Emerging growth company ☐
If an emerging growth company, indicate by check
mark if the registrant has elected not to use the extended transition period for complying with any new or revised financial accounting
standards provided pursuant to Section 13(a) of the Exchange Act. ☐
Item 5.08 Shareholder Director Nominations
LogicMark, Inc. (the “Company”) intends
to hold its 2025 annual meeting of stockholders (the “2025 Annual Meeting”) on August 15, 2025. The Company has set the close
of business on June 23, 2025 as the record date for the determination of stockholders who are entitled to notice of, and to vote at, the
2025 Annual Meeting and any adjournments thereof. The time and location of the 2025 Annual Meeting will be specified in the Company’s
definitive proxy statement on Schedule 14A for the 2025 Annual Meeting.

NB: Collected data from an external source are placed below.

-- ==== Sys2Proof/Laws/Clock.lean ====
section
/-! SUPPORT. The Stream Table's and the Time Base's work: what it keeps (chapters 1 and 2). -/

set_option Elab.async false

namespace Sys2Proof.Machine

/-! ## The Stream Table -/

/-- Ending a stream (R41). -/
theorem inner_endSlot (i : Fin 8) (s : State) : Inner s (endSlot i s) := by
  unfold endSlot
  split
  · exact inner_releaseSlot i s
  all_goals first
    | exact Inner.refl s
    | next h => exact Inner.setSlot_of s i _ rfl rfl (by simp [h])

/-- What the entry to FREE does to one slot (R47). -/
theorem inner_slotOnFree (i : Fin 8) (s : State) : Inner s (slotOnFree i s) := by
  unfold slotOnFree
  split
  · next h => exact (inner_cutSlot i s (.inl (by simp [h]))).trans (inner_offerPart _ _ _)
  · next h => exact (inner_cutSlot i s (.inl (by simp [h]))).trans (inner_offerPart _ _ _)
  · exact (inner_releaseSlot i s).trans (inner_offerPart _ _ _)
  all_goals exact Inner.refl s

/-- The entry to FREE at the Stream Table (R47). -/
theorem inner_slotsOnFree (s : State) : Inner s (slotsOnFree s) :=
  Inner.foldl (fun acc i => slotOnFree i acc) (fun s i => inner_slotOnFree i s) (List.finRange 8) s

/-! ## The Time Base -/

/-- A Time Base whose drift words and settings stay sound where another's are. -/
def ClockLike (c d : TimeBase) : Prop :=
  (-Config.driftLimit ≤ c.epsilon ∧ c.epsilon ≤ Config.driftLimit → -Config.driftLimit ≤ d.epsilon ∧ d.epsilon ≤ Config.driftLimit) ∧
  d.nominalDrift = c.nominalDrift ∧ d.settings = c.settings

theorem ClockLike.refl (c : TimeBase) : ClockLike c c := ⟨id, rfl, rfl⟩

theorem ClockLike.trans {c d e : TimeBase} (h : ClockLike c d) (k : ClockLike d e) : ClockLike c e :=
  ⟨k.1 ∘ h.1, k.2.1.trans h.2.1, k.2.2.trans h.2.2⟩

/-- The same drift word, nominal drift and settings. -/
theorem ClockLike.of_eq {c d : TimeBase} (h1 : d.epsilon = c.epsilon) (h2 : d.nominalDrift = c.nominalDrift)
    (h3 : d.settings = c.settings) : ClockLike c d := ⟨fun h => by rw [h1]; exact h, h2, h3⟩

/-- A clock put in place of the state's. -/
theorem Inner.setClock_of (s : State) (c : TimeBase) (hd : driftSound s → driftSound (s.setClock c))
    (hx : settingsSound s → settingsSound (s.setClock c)) : Inner s (s.setClock c) :=
  { drift := hd, settings := hx }

/-- A clock of sound drift and the same settings put in place of the state's. -/
theorem Inner.setClock (s : State) (c : TimeBase) (h : ClockLike s.clock c) : Inner s (s.setClock c) :=
  Inner.setClock_of s c (fun hd => ⟨h.1 hd.1, by rw [State.setClock_clock, h.2.1]; exact hd.2⟩)
    (fun hs => by unfold settingsSound; rw [State.setClock_clock, h.2.2]; exact hs)

/-- The drift word after a frequency step stays within its clamp (R20). -/
theorem driftAfter_bound (x e d g : Int) (h : -Config.driftLimit ≤ x ∧ x ≤ Config.driftLimit) :
    -Config.driftLimit ≤ (driftAfter x e d g).1 ∧ (driftAfter x e d g).1 ≤ Config.driftLimit := by
  unfold driftAfter
  split
  · exact h
  · simp only [clampTo, Config.driftLimit]; omega

/-- The update of the model (R19). -/
theorem clockLike_updateModel (lk : Bool) (c : TimeBase) (a : Anchor) (b : Heard) (lc p : Time) (e : Int) (now : Time) :
    ClockLike c (updateModel lk c a b lc p e now).1 :=
  ⟨fun h => driftAfter_bound c.epsilon e _ _ h, rfl, rfl⟩

theorem clockLike_beginRun (c : TimeBase) (b : Heard) (lc now : Time) : ClockLike c (beginRun c b lc now) :=
  ClockLike.of_eq rfl rfl rfl

theorem clockLike_judgeOutlier (c : TimeBase) (b : Heard) (lc now : Time) (e : Int) : ClockLike c (judgeOutlier c b lc now e).1 := by
  unfold judgeOutlier; split <;> exact ClockLike.of_eq rfl rfl rfl

theorem clockLike_acceptAcquiring (c : TimeBase) (a : Anchor) (b : Heard) (lc p : Time) (e : Int) (now : Time) :
    ClockLike c (acceptAcquiring c a b lc p e now).1 := by
  unfold acceptAcquiring
  split
  · exact clockLike_beginRun c b lc now
  · dsimp only
    generalize (if |e| ≤ ↑c.settings.window then c.lockRun + 1 else 1) = n
    split
    · exact (ClockLike.of_eq rfl rfl rfl : ClockLike c { c with state := .locked, lockRun := 4, outlierRun := 0 }).trans
        (clockLike_updateModel _ _ _ _ _ _ _ _)
    · exact (ClockLike.of_eq rfl rfl rfl : ClockLike c { c with lockRun := n, outlierRun := 0 }).trans
        (clockLike_updateModel _ _ _ _ _ _ _ _)

theorem clockLike_acceptLocked (c : TimeBase) (a : Anchor) (b : Heard) (lc p : Time) (e : Int) (now : Time) :
    ClockLike c (acceptLocked c a b lc p e now).1 := by
  unfold acceptLocked
  split
  · exact (ClockLike.of_eq rfl rfl rfl : ClockLike c { c with state := .acquiring, lockRun := 1, outlierRun := 0 }).trans
      (clockLike_updateModel _ _ _ _ _ _ _ _)
  · exact (ClockLike.of_eq rfl rfl rfl : ClockLike c { c with outlierRun := 0 }).trans (clockLike_updateModel _ _ _ _ _ _ _ _)

theorem clockLike_acceptHoldover (c : TimeBase) (a : Anchor) (b : Heard) (lc p : Time) (e : Int) (now : Time) :
    ClockLike c (acceptHoldover c a b lc p e now).1 := by
  unfold acceptHoldover
  split
  · exact (ClockLike.of_eq rfl rfl rfl : ClockLike c { c with state := .locked, outlierRun := 0 }).trans
      (clockLike_updateModel _ _ _ _ _ _ _ _)
  · exact clockLike_beginRun c b lc now

/-- The judging of a beacon that has an LC_b (R13 to R23). -/
theorem clockLike_judgeTimed (c : TimeBase) (b : Heard) (lc now : Time) : ClockLike c (judgeTimed c b lc now).1 := by
  unfold judgeTimed
  split
  · exact clockLike_beginRun c b lc now
  · exact clockLike_beginRun c b lc now
  · dsimp only
    split
    · exact clockLike_judgeOutlier c b lc now _
    · split
      · exact clockLike_acceptHoldover _ _ _ _ _ _ _
      · exact clockLike_acceptLocked _ _ _ _ _ _ _
      · exact clockLike_acceptAcquiring _ _ _ _ _ _ _
      · exact clockLike_acceptAcquiring _ _ _ _ _ _ _

/-- The judging of any beacon (1.5). -/
theorem clockLike_judge (c : TimeBase) (b : Heard) (now : Time) : ClockLike c (judge c b now).1 := by
  unfold judge
  split
  · exact ClockLike.refl c
  · split
    · exact ClockLike.refl c
    · split
      · exact ClockLike.refl c
      · exact clockLike_judgeTimed c b _ now

/-- A beacon heard (R7 to R15). -/
theorem clockLike_hearBeacon (c : TimeBase) (arrival now : Time) (m q : BitVec 16) (ht : Time) :
    ClockLike c (hearBeacon c arrival now m q ht).1 := by
  have h1 : ClockLike c (latchMet c) := by unfold latchMet; split <;> exact ClockLike.of_eq rfl rfl rfl
  have h2 : ClockLike (latchMet c) (adoptMaster m (latchMet c)) := by
    unfold adoptMaster; split <;> exact ClockLike.of_eq rfl rfl rfl
  exact ((h1.trans h2).trans (clockLike_judge _ ⟨m, q, ht, captured c arrival⟩ now)).trans (ClockLike.of_eq rfl rfl rfl)

/-- A beacon at the Time Base (R15). -/
theorem inner_clockBeacon (arrival : Time) (m q : BitVec 16) (ht : Time) (s : State) : Inner s (clockBeacon arrival m q ht s) :=
  (Inner.setClock s _ (clockLike_hearBeacon s.clock arrival s.localCount m q ht)).trans (inner_offerAll _ _)

/-- An edge latched (R8). -/
theorem inner_latchEdge (s : State) : Inner s (latchEdge s) := by
  unfold latchEdge
  split
  · exact Inner.setClock s _ (ClockLike.of_eq rfl rfl rfl)
  · exact (Inner.setClock s { s.clock with latch := .overrun s.localCount } (ClockLike.of_eq rfl rfl rfl)).trans (inner_offerPart _ _ _)
  · exact (Inner.setClock s { s.clock with latch := .overrun s.localCount } (ClockLike.of_eq rfl rfl rfl)).trans (inner_offerPart _ _ _)

/-- The entry to FREE (R26, R47). -/
theorem inner_enterFree (cause : Nat) (s : State) : Inner s (enterFree cause s) :=
  ((Inner.setClock_of s (freedClock s.clock) (fun h => ⟨h.2, h.2⟩) id).trans (inner_offerPart _ _ _)).trans (inner_slotsOnFree _)

/-- The silence timer's expiry (R24). -/
theorem inner_silenceExpiry (s : State) : Inner s (silenceExpiry s) := by
  unfold silenceExpiry
  split
  · exact (Inner.setClock s { s.clock with state := .holdover, holdoverStart := s.localCount } (ClockLike.of_eq rfl rfl rfl)).trans
      (inner_offerPart _ _ _)
  · exact inner_enterFree 1 s
  all_goals exact Inner.refl s

/-- Settings made of fields in range are in range (R4, R5). -/
theorem clockSettingsOf_range {m : BitVec 16} {src : BitVec 8} {l k e : BitVec 16} {g w : Word32} {x : ClockSettings}
    (h : clockSettingsOf m src l k e g w = some x) :
    (1 ≤ x.holdoverLimit ∧ x.holdoverLimit ≤ 600) ∧ (246 ≤ x.gate ∧ x.gate ≤ 245760) ∧ (25 ≤ x.window ∧ x.window ≤ 24576) := by
  unfold clockSettingsOf natIn at h
  split at h
  · next h1 h2 h3 h4 =>
    cases h
    simp only [Option.ite_none_right_eq_some, Option.some.injEq] at h2 h3 h4
    obtain ⟨h2, rfl⟩ := h2
    obtain ⟨h3, rfl⟩ := h3
    obtain ⟨h4, rfl⟩ := h4
    exact ⟨h2, h3, h4⟩
  · cases h

/-- A CLOCK-SET's settings taken (R5, R6). -/
theorem inner_takeSettings (x : ClockSettings) (s : State)
    (hx : (1 ≤ x.holdoverLimit ∧ x.holdoverLimit ≤ 600) ∧ (246 ≤ x.gate ∧ x.gate ≤ 245760) ∧ (25 ≤ x.window ∧ x.window ≤ 24576)) :
    Inner s (takeSettings x s) := by
  have h1 : Inner s (s.setClock (withSettings s.clock x)) := Inner.setClock_of s _ id (fun _ => hx)
  have hr : ∀ t : State, Inner t (t.setClock (restartAcquisition t.clock s.localCount)) :=
    fun t => Inner.setClock t _ (ClockLike.of_eq rfl rfl rfl)
  unfold takeSettings
  dsimp only
  split
  · split
    · exact h1.trans (inner_enterFree 2 _)
    · exact h1
  · split
    · exact h1
    · exact (h1.trans (hr _)).trans (inner_offerPart _ _ _)
    · exact h1.trans (hr _)
    · exact h1.trans (hr _)

end Sys2Proof.Machine
end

The Company’s 2024 annual meeting of stockholders
(the “2024 Annual Meeting”) was held on May 22, 2024. As the date of the 2025 Annual Meeting will have been changed by more
than 30 days from the one-year anniversary of the 2024 Annual Meeting, the Company is informing stockholders of this change in accordance
with Rule 14a-5(f) under the Securities Exchange Act of 1934, as amended (the “Exchange Act”), and is informing stockholders
of the new dates described below for submitting stockholder proposals and other matters.

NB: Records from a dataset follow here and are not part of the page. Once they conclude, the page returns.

-- ==== Sys2Proof/Laws/Codes.lean ====
section
/-! SUPPORT. Codes and words read back: fields of words, route entries, class tables, contexts, cue entries. -/

namespace Sys2Proof.Machine

/-- A ones' complement sum of two 16-bit numbers is one (R63). -/
theorem onesAdd_lt (a b : Nat) (ha : a < 65536) (hb : b < 65536) : onesAdd a b < 65536 := by
  unfold onesAdd; omega

/-- A check word is a 16-bit number (R63). -/
theorem onesSum_lt (ws : List Word32) : onesSum ws < 65536 := by
  unfold onesSum
  suffices ∀ a, a < 65536 → ws.foldl (fun acc w => onesAdd (onesAdd acc (w.extractLsb' 16 16).toNat) (w.extractLsb' 0 16).toNat) a < 65536 from this 0 (by omega)
  induction ws with
  | nil => intro a h; simpa
  | cons w ws ih =>
    intro a h; rw [List.foldl_cons]; apply ih
    exact onesAdd_lt _ _ (onesAdd_lt _ _ h (w.extractLsb' 16 16).isLt) (w.extractLsb' 0 16).isLt

/-- A field of a word given by its value. -/
theorem field_natWord (n lo len : Nat) (h : n < 2^32) : (Decode.field (natWord n) lo len).toNat = n / 2^lo % 2^len := by
  have h' : n % 2 ^ 32 = n := Nat.mod_eq_of_lt h
  rw [Decode.field, natWord, BitVec.extractLsb'_toNat, BitVec.toNat_ofNat, h', Nat.shiftRight_eq_div_pow]

/-- The four bytes of a word put together from four bytes. -/
theorem field_bytesWord (a b c d : Nat) (ha : a < 256) (hb : b < 256) (hc : c < 256) (hd : d < 256) :
    (Decode.field (bytesWord a b c d) 24 8).toNat = a ∧ (Decode.field (bytesWord a b c d) 16 8).toNat = b ∧
    (Decode.field (bytesWord a b c d) 8 8).toNat = c ∧ (Decode.field (bytesWord a b c d) 0 8).toNat = d := by
  have h : a % 256 * 16777216 + b % 256 * 65536 + c % 256 * 256 + d % 256 < 2 ^ 32 := by omega
  refine ⟨?_, ?_, ?_, ?_⟩ <;> rw [bytesWord, field_natWord _ _ _ h] <;> omega

/-- The lower half of a word whose last two bytes are those of a 16-bit number. -/
theorem field_bytesWord_half (a b n : Nat) (_ha : a < 256) (hb : b < 256) (hn : n < 65536) :
    (Decode.field (bytesWord a b (n / 256) n) 0 16).toNat = n := by
  have h : a % 256 * 16777216 + b % 256 * 65536 + n / 256 % 256 * 256 + n % 256 < 2 ^ 32 := by omega
  rw [bytesWord, field_natWord _ _ _ h]; omega

/-- The two halves of a word put together from halves. -/
theorem field_halvesWord (a b : Nat) (ha : a < 65536) (hb : b < 65536) :
    (Decode.field (halvesWord a b) 16 16).toNat = a ∧ (Decode.field (halvesWord a b) 0 16).toNat = b := by
  have h : a % 65536 * 65536 + b % 65536 < 2 ^ 32 := by omega
  refine ⟨?_, ?_⟩ <;> rw [halvesWord, field_natWord _ _ _ h] <;> omega

/-- The word of a used route entry is a 32-bit number. -/
theorem routeWord_lt (r : Route) : 2147483648 + r.slot.val * 16777216 + r.channel.val * 1048576 + r.lane.val * 65536 + r.gain.toNat < 2^32 := by
  have := r.slot.isLt; have := r.channel.isLt; have := r.lane.isLt; have := r.gain.isLt; omega

/-- A route entry's word reads back as that entry (R168). -/
theorem routeOfWord_routeWord (r : Route) : routeOfWord (routeWord (some r)) = some r := by
  have h := routeWord_lt r
  have h1 := r.slot.isLt; have h2 := r.channel.isLt; have h3 := r.lane.isLt; have h4 := r.gain.isLt
  have f1 : (Decode.field (routeWord (some r)) 24 4).toNat = r.slot.val := by
    rw [routeWord, field_natWord _ _ _ h]; omega
  have f2 : (Decode.field (routeWord (some r)) 20 4).toNat = r.channel.val := by
    rw [routeWord, field_natWord _ _ _ h]; omega
  have f3 : (Decode.field (routeWord (some r)) 16 4).toNat = r.lane.val := by
    rw [routeWord, field_natWord _ _ _ h]; omega
  have f4 : Decode.field (routeWord (some r)) 0 16 = r.gain := by
    apply BitVec.eq_of_toNat_eq; rw [routeWord, field_natWord _ _ _ h]; omega
  have g1 : indexBelow 8 r.slot.val = some r.slot := by simp [indexBelow]
  have g2 : indexBelow 2 r.channel.val = some r.channel := by unfold indexBelow; rw [dif_pos h2]
  have g3 : indexBelow 4 r.lane.val = some r.lane := by simp [indexBelow]
  rw [routeOfWord, f1, f2, f3, f4, g1, g2, g3]

/-- The word of any entry, used or unused, reads back as that entry (R168). -/
theorem presetEntry_routeWord (e : Option Route) : presetEntry (routeWord e) = some e := by
  cases e with
  | none => rfl
  | some r =>
    have f : Decode.field (routeWord (some r)) 31 1 ≠ 0 := by
      intro h0
      have h := routeWord_lt r
      have : (Decode.field (routeWord (some r)) 31 1).toNat = 0 := by rw [h0]; rfl
      rw [routeWord, field_natWord _ _ _ h] at this
      omega
    rw [presetEntry, if_neg f, routeOfWord_routeWord]; rfl

/-- A vector of sixteen, written out. -/
theorem vector_sixteen {α} (t : Vector α 16) : t = #v[t[0],t[1],t[2],t[3],t[4],t[5],t[6],t[7],t[8],t[9],t[10],t[11],t[12],t[13],t[14],t[15]] := by
  ext i hi
  interval_cases i <;> rfl

/-- A class code reads back as its class. -/
theorem classOfCode_code (c : EventClass) : classOfCode c.code = some c := by cases c <;> rfl

/-- A class code is a byte. -/
theorem eventClass_code_lt (c : EventClass) : c.code < 256 := by cases c <;> decide

/-- Four classes read from the four bytes of a word. -/
theorem classesOfWord_of {w : Word32} {a b c d : EventClass} (h1 : (Decode.field w 24 8).toNat = a.code)
    (h2 : (Decode.field w 16 8).toNat = b.code) (h3 : (Decode.field w 8 8).toNat = c.code) (h4 : (Decode.field w 0 8).toNat = d.code) :
    classesOfWord w = some [a, b, c, d] := by
  unfold classesOfWord
  rw [h1, h2, h3, h4]
  simp only [classOfCode_code]

/-- Four classes' word reads back as those classes (R171). -/
theorem classesOfWord_bytes (a b c d : EventClass) : classesOfWord (bytesWord a.code b.code c.code d.code) = some [a, b, c, d] :=
  let h := field_bytesWord a.code b.code c.code d.code (eventClass_code_lt a) (eventClass_code_lt b) (eventClass_code_lt c) (eventClass_code_lt d)
  classesOfWord_of h.1 h.2.1 h.2.2.1 h.2.2.2

/-- The class table's words read back as the classes (R171). -/
theorem classesOfWords_classWords : ∀ l : List EventClass, l.length % 4 = 0 → classesOfWords (classWords l) = some l
  | [], _ => rfl
  | [_], h => by simp at h
  | [_, _], h => by simp at h
  | [_, _, _], h => by simp at h
  | a :: b :: c :: d :: rest, h => by
    have : rest.length % 4 = 0 := by simp at h; omega
    simp [classWords, classesOfWords, classesOfWord_bytes, classesOfWords_classWords rest this]

/-- The boot preset read back from its word (R171). -/
theorem bootPresetOf_bootWord (b : Option (Fin 8)) (m : PartitionMode) : bootPresetOf (Decode.field (bootWord b m) 8 8) = some b := by
  cases b with
  | none => cases m <;> rfl
  | some b => cases m <;> revert b <;> decide

/-- The partition mode read back from its word (R171). -/
theorem modeOfCode_bootWord (b : Option (Fin 8)) (m : PartitionMode) : modeOfCode (Decode.field (bootWord b m) 0 8).toNat = some m := by
  cases b with
  | none => cases m <;> rfl
  | some b => cases m <;> revert b <;> decide

/-- A vector rebuilt from its list. -/
theorem ofFn_getD (v : Vector EventClass 32) : Vector.ofFn (fun i : Fin 32 => v.toList.getD i.val .ignore) = v := by
  ext i hi
  simp

/-- A slot number below eight names its slot. -/
theorem indexBelow_eight (i : Fin 8) : indexBelow 8 (BitVec.ofNat 16 i.val).toNat = some i :=
  (by decide : ∀ i : Fin 8, indexBelow 8 (BitVec.ofNat 16 i.val).toNat = some i) i

/-- A record that names slot `i` works on slot `i`. -/
theorem onSlot_slot (i : Fin 8) (w : Fin 8 → State × Answer) (s : State) : onSlot (BitVec.ofNat 16 i.val) w s = w i := by
  unfold onSlot; rw [indexBelow_eight]

/-- An index below sixteen names its entry. -/
theorem indexBelow_sixteen (i : Fin 16) : indexBelow 16 (BitVec.ofNat 16 i.val).toNat = some i :=
  (by decide : ∀ i : Fin 16, indexBelow 16 (BitVec.ofNat 16 i.val).toNat = some i) i

/-- A number below four names its lane. -/
theorem indexBelow_four (i : Fin 4) : indexBelow 4 (BitVec.ofNat 16 i.val).toNat = some i :=
  (by decide : ∀ i : Fin 4, indexBelow 4 (BitVec.ofNat 16 i.val).toNat = some i) i

/-- A format byte reads back as rate, channels and width (R168). -/
theorem formatOf_formatByte (c : Context) : formatOf (BitVec.ofNat 8 c.formatByte) = some (c.rate, c.channels, c.width) := by
  cases c with | mk id r ch w p n t l => cases r <;> cases ch <;> cases w <;> simp [Context.formatByte, Rate.code, Width.code, Channels.count, formatOf, rateOfCode, channelsOfCode, widthOfCode]

/-- A trim in range reads back from its word (R46). -/
theorem trimOf_signedWord (v : Int) (h : -2457600 ≤ v ∧ v ≤ 2457600) : trimOf (signedWord v) = some v := by
  have : (signedWord v).toInt = v := by
    rw [signedWord, BitVec.toInt_ofInt]; exact Int.bmod_eq_of_le (by omega) (by omega)
  unfold trimOf signedIn; rw [this, if_pos h]

/-- A context in range reads back from the fields of its OPEN record (R37). -/
theorem openContext_of_inRange (c : Context) (h : contextInRange c) : openContext c.streamId (BitVec.ofNat 8 c.formatByte) (BitVec.ofNat 8 c.priority.val) (BitVec.ofNat 8 c.ringSize) (signedWord c.trim) (BitVec.ofNat 16 c.starveLimit) = some c := by
  obtain ⟨h1, h2, h3⟩ := h
  unfold openContext
  have e1 : indexBelow 4 (BitVec.ofNat 8 c.priority.val).toNat = some c.priority := (by decide : ∀ i : Fin 4, indexBelow 4 (BitVec.ofNat 8 i.val).toNat = some i) _
  have e2 : (BitVec.ofNat 8 c.ringSize).toNat = c.ringSize := by rw [BitVec.toNat_ofNat]; omega
  have e3 : (BitVec.ofNat 16 c.starveLimit).toNat = c.starveLimit := by rw [BitVec.toNat_ofNat]; omega
  rw [formatOf_formatByte, e1, e2, e3, trimOf_signedWord _ h2]
  simp [natIn, h1, h3]

/-- A cue id in the argument field is within range. -/
theorem indexBelow_cueId (id : BitVec 8) : indexBelow 256 (id.setWidth 16).toNat = some ⟨id.toNat, id.isLt⟩ := by
  have : (id.setWidth 16).toNat = id.toNat := by have := id.isLt; simp; omega
  unfold indexBelow; simp only [this]; rw [dif_pos id.isLt]

/-- A cue id read back from the argument field. -/
theorem cueId_setWidth (id : BitVec 8) : (id.setWidth 16).setWidth 8 = id := by
  apply BitVec.eq_of_toNat_eq; simp

/-- Where an entry joins the cue table (R125). -/
theorem insertCue_split (x : Cue) : ∀ l : List Cue, ∃ b a, l = b ++ a ∧ insertCue x l = b ++ x :: a ∧ (∀ c ∈ b, Machine.sdiff c.fireTime x.fireTime ≤ 0) ∧ (∀ c, a.head? = some c → 0 < Machine.sdiff c.fireTime x.fireTime)
  | [] => ⟨[], [], rfl, rfl, by simp, by simp⟩
  | c :: cs => by
    by_cases h : 0 < Machine.sdiff c.fireTime x.fireTime
    · exact ⟨[], c :: cs, rfl, by simp [insertCue, h], by simp, by simpa using h⟩
    · obtain ⟨b, a, h1, h2, h3, h4⟩ := insertCue_split x cs
      refine ⟨c :: b, a, by simp [h1], by simp [insertCue, h, h2], ?_, h4⟩
      intro d hd
      rcases List.mem_cons.1 hd with rfl | hd
      · omega
      · exact h3 d hd

end Sys2Proof.Machine
end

Pursuant to Rule 14a-8 of the Exchange Act, a
stockholder intending to present a proposal to be included in the proxy statement for the 2025 Annual Meeting must deliver the proposal
in writing to the Company’s Secretary at its corporate office at 2801 Diode Lane, Louisville, KY 40299 no later than a reasonable
time before we begin to print and mail the proxy materials for the 2025 Annual Meeting. To be considered for inclusion in this year’s
proxy materials for the 2025 Annual Meeting, shareholder proposals must be submitted in writing on or before the close of business on
July 7, 2025, which the Company believes to be a reasonable deadline under the applicable rules of the Exchange Act. In addition to complying
with such deadline, stockholder proposals intended to be considered for inclusion in the Company’s proxy materials for the 2025
Annual Meeting must also comply with Nevada law as well as all applicable rules and regulations promulgated by the U.S. Securities and
Exchange Commission under the Exchange Act. Any director nominations and stockholder proposals received after such deadline will be considered
untimely and will not be considered for inclusion in the proxy materials for the 2025 Annual Meeting nor will it be considered at the
2025 Annual Meeting.
In addition, any stockholder who wishes to make
a nomination or introduce an item of business at the 2025 Annual Meeting, other than pursuant to Rule 14a-8 under the Exchange Act, must
deliver proper notice to us in writing to our Corporate Secretary at our corporate office at 2801 Diode Lane, Louisville, KY 40299 not
later than the close of business on July 7, 2025.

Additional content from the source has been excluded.